Your favor of Apr. 2. came to hand two days ago only. I thank you for the kind office of procuring me the cask of wine, and still more for the purpose of placing me in correspondence with mr Pettigrew, thro’ whom I may draw future supplies directly. I have this day inclosed to mr Eppes a draught on mr Gibson for 26.D.I observe the makers of this wine have fallen into the barbarous practice of dosing their wine with brandy. that you sent mr Eppes had but little, but it was sensible. the next sample I saw was Genl Cocke’s, in which there was so much as to drown the flavor of the wine, and I have seen a third sample which absolutely cannot be distinguished from strong brandy toddy. this will destroy the reputation of the wine. this unhappy taste is peculiar to the English, and we derive it by imitation from them. every person in a wine country knows that a single glass of brandy will adulterate the fine flavor of a whole cask of wine, and that a little [m]ore will destroy the vinous flavor entirely, and give to a sensible palate that of brandy only. the truth is that there should not be a single drop of brandy put into it. no money will tempt a European vigneron to put a single drop of brandy into his wine, because it would destroy it’s reputation. this is done by the merchant, and only for an English or American customer, who always requires it expressly. the merchants of Bordeaux expressed to me their astonishment at this singular coarseness of taste.
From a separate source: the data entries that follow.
/-! setPlacement changes mem alone -/

@[simp] theorem setPlacement_pending (i n : Nat) (b : Bool) (s : State) : (setPlacement i n b s).pending = s.pending := rfl
@[simp] theorem setPlacement_freeCtr (i n : Nat) (b : Bool) (s : State) : (setPlacement i n b s).freeCtr = s.freeCtr := rfl
@[simp] theorem setPlacement_nextUid (i n : Nat) (b : Bool) (s : State) : (setPlacement i n b s).nextUid = s.nextUid := rfl
@[simp] theorem setPlacement_clk (i n : Nat) (b : Bool) (s : State) : (setPlacement i n b s).clk = s.clk := rfl
@[simp] theorem setPlacement_pwr (i n : Nat) (b : Bool) (s : State) : (setPlacement i n b s).pwr = s.pwr := rfl
@[simp] theorem setPlacement_fw (i n : Nat) (b : Bool) (s : State) : (setPlacement i n b s).fw = s.fw := rfl
@[simp] theorem setPlacement_log (i n : Nat) (b : Bool) (s : State) : (setPlacement i n b s).log = s.log := rfl
@[simp] theorem setPlacement_str (i n : Nat) (b : Bool) (s : State) : (setPlacement i n b s).str = s.str := rfl
@[simp] theorem setPlacement_ctxs (i n : Nat) (b : Bool) (s : State) : (setPlacement i n b s).ctxs = s.ctxs := rfl
@[simp] theorem setPlacement_queues (i n : Nat) (b : Bool) (s : State) : (setPlacement i n b s).queues = s.queues := rfl
@[simp] theorem setPlacement_hitches (i n : Nat) (b : Bool) (s : State) : (setPlacement i n b s).hitches = s.hitches := rfl
@[simp] theorem setPlacement_fetched (i n : Nat) (b : Bool) (s : State) : (setPlacement i n b s).fetched = s.fetched := rfl
@[simp] theorem setPlacement_jobs (i n : Nat) (b : Bool) (s : State) : (setPlacement i n b s).jobs = s.jobs := rfl
@[simp] theorem setPlacement_arr (i n : Nat) (b : Bool) (s : State) : (setPlacement i n b s).arr = s.arr := rfl
@[simp] theorem setPlacement_trk (i n : Nat) (b : Bool) (s : State) : (setPlacement i n b s).trk = s.trk := rfl
@[simp] theorem setPlacement_wins (i n : Nat) (b : Bool) (s : State) : (setPlacement i n b s).wins = s.wins := rfl
@[simp] theorem setPlacement_lnk (i n : Nat) (b : Bool) (s : State) : (setPlacement i n b s).lnk = s.lnk := rfl
@[simp] theorem setPlacement_spl (i n : Nat) (b : Bool) (s : State) : (setPlacement i n b s).spl = s.spl := rfl
@[simp] theorem setPlacement_tkl (i n : Nat) (b : Bool) (s : State) : (setPlacement i n b s).tkl = s.tkl := rfl
@[simp] theorem setPlacement_ttls (i n : Nat) (b : Bool) (s : State) : (setPlacement i n b s).ttls = s.ttls := rfl
@[simp] theorem setPlacement_rst (i n : Nat) (b : Bool) (s : State) : (setPlacement i n b s).rst = s.rst := rfl
@[simp] theorem setPlacement_capt (i n : Nat) (b : Bool) (s : State) : (setPlacement i n b s).capt = s.capt := rfl
@[simp] theorem setPlacement_snarl (i n : Nat) (b : Bool) (s : State) : (setPlacement i n b s).snarl = s.snarl := rfl
@[simp] theorem setPlacement_pci (i n : Nat) (b : Bool) (s : State) : (setPlacement i n b s).pci = s.pci := rfl
@[simp] theorem setPlacement_mgt (i n : Nat) (b : Bool) (s : State) : (setPlacement i n b s).mgt = s.mgt := rfl

/-! poisonKeys changes mem alone -/

@[simp] theorem poisonKeys_pending (ks : List (Nat × Nat)) (s : State) : (poisonKeys ks s).pending = s.pending := rfl
@[simp] theorem poisonKeys_freeCtr (ks : List (Nat × Nat)) (s : State) : (poisonKeys ks s).freeCtr = s.freeCtr := rfl
@[simp] theorem poisonKeys_nextUid (ks : List (Nat × Nat)) (s : State) : (poisonKeys ks s).nextUid = s.nextUid := rfl
@[simp] theorem poisonKeys_clk (ks : List (Nat × Nat)) (s : State) : (poisonKeys ks s).clk = s.clk := rfl
@[simp] theorem poisonKeys_pwr (ks : List (Nat × Nat)) (s : State) : (poisonKeys ks s).pwr = s.pwr := rfl
@[simp] theorem poisonKeys_fw (ks : List (Nat × Nat)) (s : State) : (poisonKeys ks s).fw = s.fw := rfl
@[simp] theorem poisonKeys_log (ks : List (Nat × Nat)) (s : State) : (poisonKeys ks s).log = s.log := rfl
@[simp] theorem poisonKeys_str (ks : List (Nat × Nat)) (s : State) : (poisonKeys ks s).str = s.str := rfl
@[simp] theorem poisonKeys_ctxs (ks : List (Nat × Nat)) (s : State) : (poisonKeys ks s).ctxs = s.ctxs := rfl
@[simp] theorem poisonKeys_queues (ks : List (Nat × Nat)) (s : State) : (poisonKeys ks s).queues = s.queues := rfl
@[simp] theorem poisonKeys_hitches (ks : List (Nat × Nat)) (s : State) : (poisonKeys ks s).hitches = s.hitches := rfl
@[simp] theorem poisonKeys_fetched (ks : List (Nat × Nat)) (s : State) : (poisonKeys ks s).fetched = s.fetched := rfl
@[simp] theorem poisonKeys_jobs (ks : List (Nat × Nat)) (s : State) : (poisonKeys ks s).jobs = s.jobs := rfl
@[simp] theorem poisonKeys_arr (ks : List (Nat × Nat)) (s : State) : (poisonKeys ks s).arr = s.arr := rfl
@[simp] theorem poisonKeys_trk (ks : List (Nat × Nat)) (s : State) : (poisonKeys ks s).trk = s.trk := rfl
@[simp] theorem poisonKeys_wins (ks : List (Nat × Nat)) (s : State) : (poisonKeys ks s).wins = s.wins := rfl
@[simp] theorem poisonKeys_lnk (ks : List (Nat × Nat)) (s : State) : (poisonKeys ks s).lnk = s.lnk := rfl
@[simp] theorem poisonKeys_spl (ks : List (Nat × Nat)) (s : State) : (poisonKeys ks s).spl = s.spl := rfl
@[simp] theorem poisonKeys_tkl (ks : List (Nat × Nat)) (s : State) : (poisonKeys ks s).tkl = s.tkl := rfl
@[simp] theorem poisonKeys_ttls (ks : List (Nat × Nat)) (s : State) : (poisonKeys ks s).ttls = s.ttls := rfl
@[simp] theorem poisonKeys_rst (ks : List (Nat × Nat)) (s : State) : (poisonKeys ks s).rst = s.rst := rfl
@[simp] theorem poisonKeys_capt (ks : List (Nat × Nat)) (s : State) : (poisonKeys ks s).capt = s.capt := rfl
@[simp] theorem poisonKeys_snarl (ks : List (Nat × Nat)) (s : State) : (poisonKeys ks s).snarl = s.snarl := rfl
@[simp] theorem poisonKeys_pci (ks : List (Nat × Nat)) (s : State) : (poisonKeys ks s).pci = s.pci := rfl
@[simp] theorem poisonKeys_mgt (ks : List (Nat × Nat)) (s : State) : (poisonKeys ks s).mgt = s.mgt := rfl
I hope I shall be able to prevail on the Scuppernon vigneron to furnish mine at least without a drop of brandy. with my thanks for your kind attention in ordering this supply, be pleased to accept the assurance of my great esteem and respect.

Th: Jefferson

 


PoC (MHi); on verso of reused address cover of Pierre Samuel Du Pont de Nemours to TJ, 18 Aug. 1816; torn at seal; at foot of text: “H. G. Burton esq.”; endorsed by TJ.

 

 

 

Posted May 2015. Reprinted from The Papers of Thomas Jefferson: Retirement Series, 11:300.